__AIM OF THE EXERCISE__
Write only the number of lines below in which "edge" occurs.

__RECORDS PROVIDED__
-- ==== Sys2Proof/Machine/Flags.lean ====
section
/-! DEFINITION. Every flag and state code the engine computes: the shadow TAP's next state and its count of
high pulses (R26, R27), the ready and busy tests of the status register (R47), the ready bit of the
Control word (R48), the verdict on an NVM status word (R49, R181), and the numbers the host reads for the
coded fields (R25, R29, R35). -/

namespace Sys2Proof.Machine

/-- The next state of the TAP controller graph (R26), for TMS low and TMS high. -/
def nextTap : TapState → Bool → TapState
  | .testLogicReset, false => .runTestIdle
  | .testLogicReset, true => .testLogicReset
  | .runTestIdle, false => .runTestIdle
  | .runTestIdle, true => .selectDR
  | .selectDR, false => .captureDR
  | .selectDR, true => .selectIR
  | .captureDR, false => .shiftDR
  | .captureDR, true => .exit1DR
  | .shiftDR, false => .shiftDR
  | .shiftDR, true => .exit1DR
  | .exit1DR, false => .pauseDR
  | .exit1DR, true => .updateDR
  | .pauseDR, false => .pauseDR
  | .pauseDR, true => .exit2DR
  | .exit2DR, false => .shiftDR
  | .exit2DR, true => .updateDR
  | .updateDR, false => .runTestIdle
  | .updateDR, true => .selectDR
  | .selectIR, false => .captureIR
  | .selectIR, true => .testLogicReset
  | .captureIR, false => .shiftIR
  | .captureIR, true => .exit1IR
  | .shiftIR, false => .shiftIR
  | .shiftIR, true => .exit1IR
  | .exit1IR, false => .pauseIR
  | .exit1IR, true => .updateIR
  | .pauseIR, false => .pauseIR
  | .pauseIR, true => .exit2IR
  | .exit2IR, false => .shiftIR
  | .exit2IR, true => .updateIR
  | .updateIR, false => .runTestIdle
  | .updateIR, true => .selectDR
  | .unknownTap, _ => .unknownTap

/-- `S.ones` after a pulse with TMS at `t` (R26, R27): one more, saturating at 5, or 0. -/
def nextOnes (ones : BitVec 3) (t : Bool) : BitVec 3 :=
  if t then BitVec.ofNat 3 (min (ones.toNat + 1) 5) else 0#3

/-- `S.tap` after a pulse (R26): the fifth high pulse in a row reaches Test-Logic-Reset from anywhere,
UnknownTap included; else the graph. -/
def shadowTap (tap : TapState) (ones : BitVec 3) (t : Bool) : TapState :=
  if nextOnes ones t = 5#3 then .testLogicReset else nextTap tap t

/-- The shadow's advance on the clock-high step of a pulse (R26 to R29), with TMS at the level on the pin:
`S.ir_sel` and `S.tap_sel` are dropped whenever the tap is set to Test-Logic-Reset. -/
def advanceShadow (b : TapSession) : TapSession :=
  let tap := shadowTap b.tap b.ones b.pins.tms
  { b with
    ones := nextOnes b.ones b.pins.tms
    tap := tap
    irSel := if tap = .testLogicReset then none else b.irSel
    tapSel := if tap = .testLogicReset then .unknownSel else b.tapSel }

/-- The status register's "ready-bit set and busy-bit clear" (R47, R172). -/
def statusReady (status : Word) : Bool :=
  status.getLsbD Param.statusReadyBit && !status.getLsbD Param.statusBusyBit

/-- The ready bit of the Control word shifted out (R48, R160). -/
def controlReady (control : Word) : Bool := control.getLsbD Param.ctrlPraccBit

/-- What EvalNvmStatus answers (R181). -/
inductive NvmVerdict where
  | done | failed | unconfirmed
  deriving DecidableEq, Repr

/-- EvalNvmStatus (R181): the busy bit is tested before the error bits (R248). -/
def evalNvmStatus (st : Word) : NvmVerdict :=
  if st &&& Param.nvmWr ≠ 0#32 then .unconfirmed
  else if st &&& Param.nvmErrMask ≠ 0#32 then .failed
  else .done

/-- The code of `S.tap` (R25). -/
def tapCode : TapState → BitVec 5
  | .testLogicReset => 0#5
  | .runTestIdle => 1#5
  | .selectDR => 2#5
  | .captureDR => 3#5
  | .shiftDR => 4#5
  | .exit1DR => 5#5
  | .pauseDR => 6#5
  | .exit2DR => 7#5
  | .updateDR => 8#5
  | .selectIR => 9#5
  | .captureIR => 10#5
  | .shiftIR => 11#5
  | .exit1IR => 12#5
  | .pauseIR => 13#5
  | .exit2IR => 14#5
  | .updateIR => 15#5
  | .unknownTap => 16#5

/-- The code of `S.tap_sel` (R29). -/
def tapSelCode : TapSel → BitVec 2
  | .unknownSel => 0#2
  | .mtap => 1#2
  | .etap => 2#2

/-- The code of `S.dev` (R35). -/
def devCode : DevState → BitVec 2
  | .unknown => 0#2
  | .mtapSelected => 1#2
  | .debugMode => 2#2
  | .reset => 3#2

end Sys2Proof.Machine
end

* * *

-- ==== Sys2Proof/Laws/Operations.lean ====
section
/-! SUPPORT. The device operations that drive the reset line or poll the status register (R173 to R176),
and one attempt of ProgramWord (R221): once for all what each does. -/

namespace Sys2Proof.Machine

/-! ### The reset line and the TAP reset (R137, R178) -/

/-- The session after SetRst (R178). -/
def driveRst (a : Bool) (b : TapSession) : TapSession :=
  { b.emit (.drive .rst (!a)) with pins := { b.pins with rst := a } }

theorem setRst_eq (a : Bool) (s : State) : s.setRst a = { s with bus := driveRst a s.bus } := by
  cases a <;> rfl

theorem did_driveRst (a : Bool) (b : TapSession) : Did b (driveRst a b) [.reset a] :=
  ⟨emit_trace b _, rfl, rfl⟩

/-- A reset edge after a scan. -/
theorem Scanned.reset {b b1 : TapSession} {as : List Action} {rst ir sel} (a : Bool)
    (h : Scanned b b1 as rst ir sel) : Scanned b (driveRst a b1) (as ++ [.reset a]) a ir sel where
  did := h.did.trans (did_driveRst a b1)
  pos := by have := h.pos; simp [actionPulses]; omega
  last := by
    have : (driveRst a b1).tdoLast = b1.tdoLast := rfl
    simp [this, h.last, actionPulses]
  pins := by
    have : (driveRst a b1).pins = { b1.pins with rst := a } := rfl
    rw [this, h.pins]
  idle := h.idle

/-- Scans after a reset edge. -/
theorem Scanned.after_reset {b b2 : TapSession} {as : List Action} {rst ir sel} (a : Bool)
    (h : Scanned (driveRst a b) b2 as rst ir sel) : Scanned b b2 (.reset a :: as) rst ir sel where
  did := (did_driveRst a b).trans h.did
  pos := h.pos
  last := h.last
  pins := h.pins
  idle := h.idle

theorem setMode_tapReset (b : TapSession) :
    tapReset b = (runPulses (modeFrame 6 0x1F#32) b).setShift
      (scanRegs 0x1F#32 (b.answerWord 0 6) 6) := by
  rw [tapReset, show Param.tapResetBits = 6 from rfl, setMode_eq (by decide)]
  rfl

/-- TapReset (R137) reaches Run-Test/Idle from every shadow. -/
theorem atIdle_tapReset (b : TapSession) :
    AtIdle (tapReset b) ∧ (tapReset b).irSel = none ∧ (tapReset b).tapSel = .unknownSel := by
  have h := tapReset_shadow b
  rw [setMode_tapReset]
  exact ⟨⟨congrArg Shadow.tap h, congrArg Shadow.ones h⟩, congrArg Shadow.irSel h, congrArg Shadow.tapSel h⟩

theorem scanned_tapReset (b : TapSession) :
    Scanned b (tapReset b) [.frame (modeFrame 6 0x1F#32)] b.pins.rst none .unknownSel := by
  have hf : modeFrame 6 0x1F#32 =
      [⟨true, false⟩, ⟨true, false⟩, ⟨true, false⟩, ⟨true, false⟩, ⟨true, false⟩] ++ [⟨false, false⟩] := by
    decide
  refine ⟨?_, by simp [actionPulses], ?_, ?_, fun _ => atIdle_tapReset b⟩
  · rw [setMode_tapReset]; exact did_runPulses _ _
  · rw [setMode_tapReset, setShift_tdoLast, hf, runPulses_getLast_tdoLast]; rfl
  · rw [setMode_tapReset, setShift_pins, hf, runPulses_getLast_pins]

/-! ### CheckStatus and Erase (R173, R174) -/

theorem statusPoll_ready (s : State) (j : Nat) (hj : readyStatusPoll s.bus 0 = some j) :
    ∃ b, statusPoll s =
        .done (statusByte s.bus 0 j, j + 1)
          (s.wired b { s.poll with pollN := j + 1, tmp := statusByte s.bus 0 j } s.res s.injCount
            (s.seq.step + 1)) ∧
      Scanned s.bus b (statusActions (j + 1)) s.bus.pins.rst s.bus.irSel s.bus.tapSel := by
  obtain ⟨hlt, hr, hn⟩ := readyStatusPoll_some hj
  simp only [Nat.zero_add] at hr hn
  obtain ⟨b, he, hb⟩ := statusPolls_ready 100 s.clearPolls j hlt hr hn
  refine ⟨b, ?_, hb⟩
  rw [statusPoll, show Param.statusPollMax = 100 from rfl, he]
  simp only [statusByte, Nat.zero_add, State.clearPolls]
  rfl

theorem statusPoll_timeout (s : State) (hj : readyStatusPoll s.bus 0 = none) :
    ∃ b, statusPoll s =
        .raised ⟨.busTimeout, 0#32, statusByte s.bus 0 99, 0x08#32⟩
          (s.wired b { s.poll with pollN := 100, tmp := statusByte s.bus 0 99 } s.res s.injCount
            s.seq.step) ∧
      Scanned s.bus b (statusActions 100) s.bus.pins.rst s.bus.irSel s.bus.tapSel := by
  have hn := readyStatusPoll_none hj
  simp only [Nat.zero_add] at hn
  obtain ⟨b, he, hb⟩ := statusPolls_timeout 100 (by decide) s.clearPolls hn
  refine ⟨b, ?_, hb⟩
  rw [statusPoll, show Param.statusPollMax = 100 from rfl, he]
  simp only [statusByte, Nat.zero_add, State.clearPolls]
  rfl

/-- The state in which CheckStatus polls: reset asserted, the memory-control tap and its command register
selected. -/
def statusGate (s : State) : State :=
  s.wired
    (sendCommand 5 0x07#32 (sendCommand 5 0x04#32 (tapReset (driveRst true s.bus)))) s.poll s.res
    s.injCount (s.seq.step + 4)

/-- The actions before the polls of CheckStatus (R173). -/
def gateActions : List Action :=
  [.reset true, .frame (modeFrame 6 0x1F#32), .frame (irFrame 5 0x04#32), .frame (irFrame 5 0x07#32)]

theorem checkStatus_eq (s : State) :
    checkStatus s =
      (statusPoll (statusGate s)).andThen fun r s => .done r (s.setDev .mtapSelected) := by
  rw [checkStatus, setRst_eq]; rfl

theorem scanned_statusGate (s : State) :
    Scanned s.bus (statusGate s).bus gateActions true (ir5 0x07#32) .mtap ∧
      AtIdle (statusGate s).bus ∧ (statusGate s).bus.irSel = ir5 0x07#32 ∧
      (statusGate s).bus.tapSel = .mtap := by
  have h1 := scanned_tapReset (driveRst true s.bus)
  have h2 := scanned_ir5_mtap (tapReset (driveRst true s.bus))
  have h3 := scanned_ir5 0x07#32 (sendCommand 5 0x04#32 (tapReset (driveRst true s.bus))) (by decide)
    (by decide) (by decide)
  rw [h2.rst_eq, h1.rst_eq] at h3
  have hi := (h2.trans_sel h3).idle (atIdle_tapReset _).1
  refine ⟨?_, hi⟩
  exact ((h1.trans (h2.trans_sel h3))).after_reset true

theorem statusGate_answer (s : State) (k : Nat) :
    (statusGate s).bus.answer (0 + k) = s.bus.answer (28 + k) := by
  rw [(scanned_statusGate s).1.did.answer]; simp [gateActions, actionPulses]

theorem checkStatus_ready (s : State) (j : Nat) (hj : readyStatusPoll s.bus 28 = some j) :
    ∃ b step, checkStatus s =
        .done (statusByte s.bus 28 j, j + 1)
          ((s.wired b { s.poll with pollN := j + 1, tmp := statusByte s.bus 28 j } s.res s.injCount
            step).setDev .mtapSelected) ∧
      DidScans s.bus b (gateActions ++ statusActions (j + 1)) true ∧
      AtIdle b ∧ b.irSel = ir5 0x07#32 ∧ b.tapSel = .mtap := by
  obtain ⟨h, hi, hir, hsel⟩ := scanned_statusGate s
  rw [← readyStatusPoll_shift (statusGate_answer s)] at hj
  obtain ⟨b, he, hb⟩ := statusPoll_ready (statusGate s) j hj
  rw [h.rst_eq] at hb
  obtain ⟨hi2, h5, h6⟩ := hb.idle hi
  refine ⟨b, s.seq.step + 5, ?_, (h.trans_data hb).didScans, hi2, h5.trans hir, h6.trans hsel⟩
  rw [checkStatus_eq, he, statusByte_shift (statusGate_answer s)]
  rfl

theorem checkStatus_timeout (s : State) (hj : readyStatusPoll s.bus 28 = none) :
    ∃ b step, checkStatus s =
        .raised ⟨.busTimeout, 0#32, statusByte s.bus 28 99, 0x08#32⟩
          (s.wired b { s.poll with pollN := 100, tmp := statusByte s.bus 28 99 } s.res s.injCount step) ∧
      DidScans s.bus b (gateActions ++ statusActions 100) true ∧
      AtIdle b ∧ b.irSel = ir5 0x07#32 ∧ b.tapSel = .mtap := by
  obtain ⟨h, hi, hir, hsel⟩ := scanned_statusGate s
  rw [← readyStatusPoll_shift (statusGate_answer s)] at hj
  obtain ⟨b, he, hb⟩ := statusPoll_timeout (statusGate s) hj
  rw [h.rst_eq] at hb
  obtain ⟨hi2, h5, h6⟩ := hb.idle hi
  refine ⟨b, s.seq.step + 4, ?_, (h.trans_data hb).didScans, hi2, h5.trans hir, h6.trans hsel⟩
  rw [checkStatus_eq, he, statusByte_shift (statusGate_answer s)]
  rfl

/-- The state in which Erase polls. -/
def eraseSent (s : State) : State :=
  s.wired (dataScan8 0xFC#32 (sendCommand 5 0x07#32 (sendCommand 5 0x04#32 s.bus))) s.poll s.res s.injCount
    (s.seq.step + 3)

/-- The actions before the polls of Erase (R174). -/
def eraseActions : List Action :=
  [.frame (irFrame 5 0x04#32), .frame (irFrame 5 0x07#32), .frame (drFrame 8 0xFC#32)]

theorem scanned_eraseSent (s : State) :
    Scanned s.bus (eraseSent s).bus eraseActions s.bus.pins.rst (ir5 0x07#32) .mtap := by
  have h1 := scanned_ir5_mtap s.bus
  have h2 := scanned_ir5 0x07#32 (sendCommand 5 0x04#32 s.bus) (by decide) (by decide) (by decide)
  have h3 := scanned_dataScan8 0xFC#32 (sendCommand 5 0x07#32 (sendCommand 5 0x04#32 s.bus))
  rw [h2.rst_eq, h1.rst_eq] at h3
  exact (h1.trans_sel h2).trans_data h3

__YOUR RESPONSE__
2